New Haven’s work on engaging the community as part of the School Change Initiative has been hailed by the White House as a success story that the Obama Administration hopes to spread to other communities. United Way of Greater New Haven President and CEO Jack Healy traveled to Washington, DC this week to share United Way’s experience with other school districts involved with education reform.
“There is some exciting work going on in education reform,” said Healy, “and New Haven’s achievements are at the forefront. There was a lot of learning and sharing of information and best practices. The groups involved felt it was extremely important to share information on what is being learned in school reform efforts, and a network has been set up to help us continue to communicate.”
United Way of Greater New Haven was specifically cited for its work with the Boost! initiative, a partnership between United Way, New Haven Public Schools and the City of New Haven that addresses the social, emotional and physical needs of students. In particular, White House officials praised the three door-to-door canvasses designed to reach out to New Haven families with school-age children: the kindergarten canvass the week of August 18-25, the New Haven Promise canvass on September 15, and the Boost!/New Haven Promise canvass last Saturday, October 13. The canvasses mobilized community volunteers and paired them with school district employees to talk with families about how they could help their children succeed, and to spread the word about the expanded services and programs available in their schools.
New Haven is one of six demonstration communities to take part in Together for Tomorrow, a partnership formed by the White House Office of Faith-based and Neighborhood Partnerships, the U.S. Department of Education and the Corporation for National and Community Service (CNCS), to spotlight and foster partnerships among schools, families, national service programs, and community-based organizations in order to propel improvement of our lowest performing schools.
In addition to New Haven, the other communities are Orlando, Fla., New Orleans, La., Memphis, Tenn., Denver and Center, Colo., and Detroit, Mich. Together for Tomorrow also honored 24 “Challenge” winners that recognize community-led partnership that support struggling schools. “When it comes to turning around low-performing schools, the Department’s investments and the work of schools and districts are only part of the solution,” said U.S. Secretary of Education Arne Duncan. “Our schools need community engagement to support and sustain school improvement."

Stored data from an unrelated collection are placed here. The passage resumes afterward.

-- ==== Sys2Proof/Tests/Slice0.lean ====
section
/-!
SUPPORT. Tests: an ill-formed command for each check of WellFormed, bundle words written out from the spec's encoding tables, the spec's
own vectors and worked examples, the effect of a few commands, and a witness that the hypotheses of each obligation can be met together.
-/

namespace Sys2Proof.Tests

set_option Elab.async false

open Sys2Proof.Machine

/-! ### Well-formedness: one term that each check refuses -/

theorem test_wf_lda : (Instr.lda 0 0 0 false false 3 0 0 0 0).wf = false ∧ (Instr.lda 0 0 0 false true 3 0 0 0 0).wf = true := by decide
theorem test_wf_ldb : (Instr.ldb 0 0 0 false false 3 0 0 0 0).wf = false ∧ (Instr.ldb 0 0 0 false false 2 0 0 0 0).wf = true := by decide
theorem test_wf_rake : (Instr.rake 0 3 0 0).wf = false ∧ (Instr.rake 0 2 0 0).wf = true := by decide
theorem test_wf_vtr : (Instr.vtr 0 0 0 10).wf = false ∧ (Instr.vtr 0 0 0 9).wf = true := by decide
theorem test_wf_evinc : (Instr.evinc 0 0 0 6 0).wf = false ∧ (Instr.evinc 0 0 0 5 0).wf = true := by decide
theorem test_wf_fence : (Instr.fence 0 6).wf = false ∧ (Instr.fence 0 5).wf = true := by decide
theorem test_wf_shifti : (Instr.shifti 0 1 1 0xC0).wf = false ∧ (Instr.shifti 0 1 1 0xBF).wf = true := by decide
theorem test_wf_syscall : (Instr.syscall 0 1).wf = false ∧ (Instr.syscall 0 0).wf = true := by decide
theorem test_wf_pret : (Instr.pret 0 1).wf = false ∧ (Instr.pret 0 0).wf = true := by decide
theorem test_wf_wait : (Instr.wait 0 1 0).wf = false ∧ (Instr.wait 0 0 0).wf = true := by decide
theorem test_wf_brk : (Instr.brk 0 1).wf = false ∧ (Instr.brk 0 0).wf = true := by decide
theorem test_wf_ccFence : (Instr.ccFence 0 6 0 0 0 0).wf = false ∧ (Instr.ccFence 0 5 1 0 0 0).wf = false ∧
    (Instr.ccFence 0 5 0 0 0 0).wf = true := by decide
theorem test_wf_csrr : (Instr.csrr 0 1 0 1 0 0).wf = false ∧ (Instr.csrr 0 1 0 0 0 0).wf = true := by decide
theorem test_wf_csrw : (Instr.csrw 0 5 1 1 0).wf = false ∧ (Instr.csrw 0 5 1 0 0).wf = true := by decide
theorem test_wf_hcWpProtect : (Instr.hcWpProtect 0 3 0 0).wf = false ∧ (Instr.hcWpProtect 0 2 0 0).wf = true := by decide
theorem test_wf_hcWpRelease : (Instr.hcWpRelease 0 3 0 0).wf = false ∧ (Instr.hcWpRelease 0 2 0 0).wf = true := by decide

/-! ### Bundle words written out from Tables 10.5 to 10.10, 10.13 and 10.21 -/

/-- The word decodes to the bundle. -/
def reads (n : Nat) (b : Bundle) : Bool := match decodeBundle n with
  | .ok x => decide (x = b)
  | .error _ => false

/-- The slot in which the word is illegal. -/
def rejects (n : Nat) : Option Nat := match decodeBundle n with
  | .ok _ => none
  | .error k => some k
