/-- A tail word: the first byte lies lowest, and a sign-extended byte also flips every bit above its own (R167). -/
def tailN (se : Bool) : List Nat → Nat
  | [] => 0
  | b :: r => tailByteN se b ^^^ (256 * tailN se r % 2 ^ 64)

/-- `n` chunks of 16 bytes from the front of the key, then what is left as the tail (R163 to R168). -/
def hashN (se : Bool) (len : Nat) : Nat → List Nat → Nat → Nat → Nat × Nat
  | 0, B, h1, h2 => finishN len (h1 ^^^ mix1N (tailN se (B.take 8))) (h2 ^^^ mix2N (tailN se (B.drop 8)))
  | n + 1, B, h1, h2 =>
    let x1 := ((rotN (h1 ^^^ mix1N (littleN (B.take 8))) 27 + h2) * 5 + 0x52dce729) % 2 ^ 64
    let x2 := ((rotN (h2 ^^^ mix2N (littleN ((B.drop 8).take 8))) 31 + x1) * 5 + 0x38495ab5) % 2 ^ 64
    hashN se len n (B.drop 16) x1 x2

end Sys2Proof.Claims

open Sys2Proof.Claims

/-! ### Encoding -/

/-- R104: the sixteen listed words, each with its command, and no other word, are legal. -/
def Obligations.DecodeAcceptsExactlyTheListedWords : Prop :=
  ∀ (w : Word) (i : Instr), decode w = .ok i ↔ (w, i) ∈ commandWords

/-- R110's conditions for an illegal word, and R105's `ILLEGAL`, on the fields as numbers. -/
def Obligations.DecodeRejectsExactlyTheIllegalWords : Prop :=
  ∀ w : Word,
    (∃ e, decode w = .error e) ↔
      w.toNat / 1024 ≠ 0 ∨ w.toNat % 256 ∉ [0, 1, 2, 3, 4, 5, 6, 15] ∨
        (w.toNat % 256 ∈ [1, 2, 3, 4] ∧ w.toNat / 256 % 4 = 3) ∨
          (w.toNat % 256 ∈ [0, 5, 6, 15] ∧ w.toNat / 256 % 4 ≠ 0)

/-- Decoding the encoded word of a command gives the command back; and one word of each family, written out from R100 to R102 as
RSV, SHAPE and OP, decodes to its command (R104, R105). -/
def Obligations.EncodedCommandsDecodeBack : Prop :=
  (∀ i : Instr, decode (encode i) = .ok i) ∧
    decode (0#54 ++ 0#2 ++ 0x00#8) = .ok .nop ∧ decode (0#54 ++ 2#2 ++ 0x01#8) = .ok .hashU64 ∧
      decode (0#54 ++ 1#2 ++ 0x02#8) = .ok .indexU32 ∧ decode (0#54 ++ 0#2 ++ 0x03#8) = .ok .addBytes ∧
        decode (0#54 ++ 1#2 ++ 0x04#8) = .ok .testU32 ∧ decode (0#54 ++ 0#2 ++ 0x05#8) = .ok .clear ∧
          decode (0#54 ++ 0#2 ++ 0x06#8) = .ok .popcnt ∧ decode (0#54 ++ 0#2 ++ 0x0F#8) = .ok .abort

The New Haven effort is supported by the New Haven Education AmeriCorps VISTA Project, sponsored by the Agency on Aging of South Central Connecticut. The Project is a collaboration between six non-profit organizations working together with a common goal of closing the achievement gap in New Haven. The six organizations are: AARP Experience Corps, Dwight Hall at Yale, Higher Heights Youth Empowerment Programs, Inc., New Haven Reads and United Way of Greater New Haven.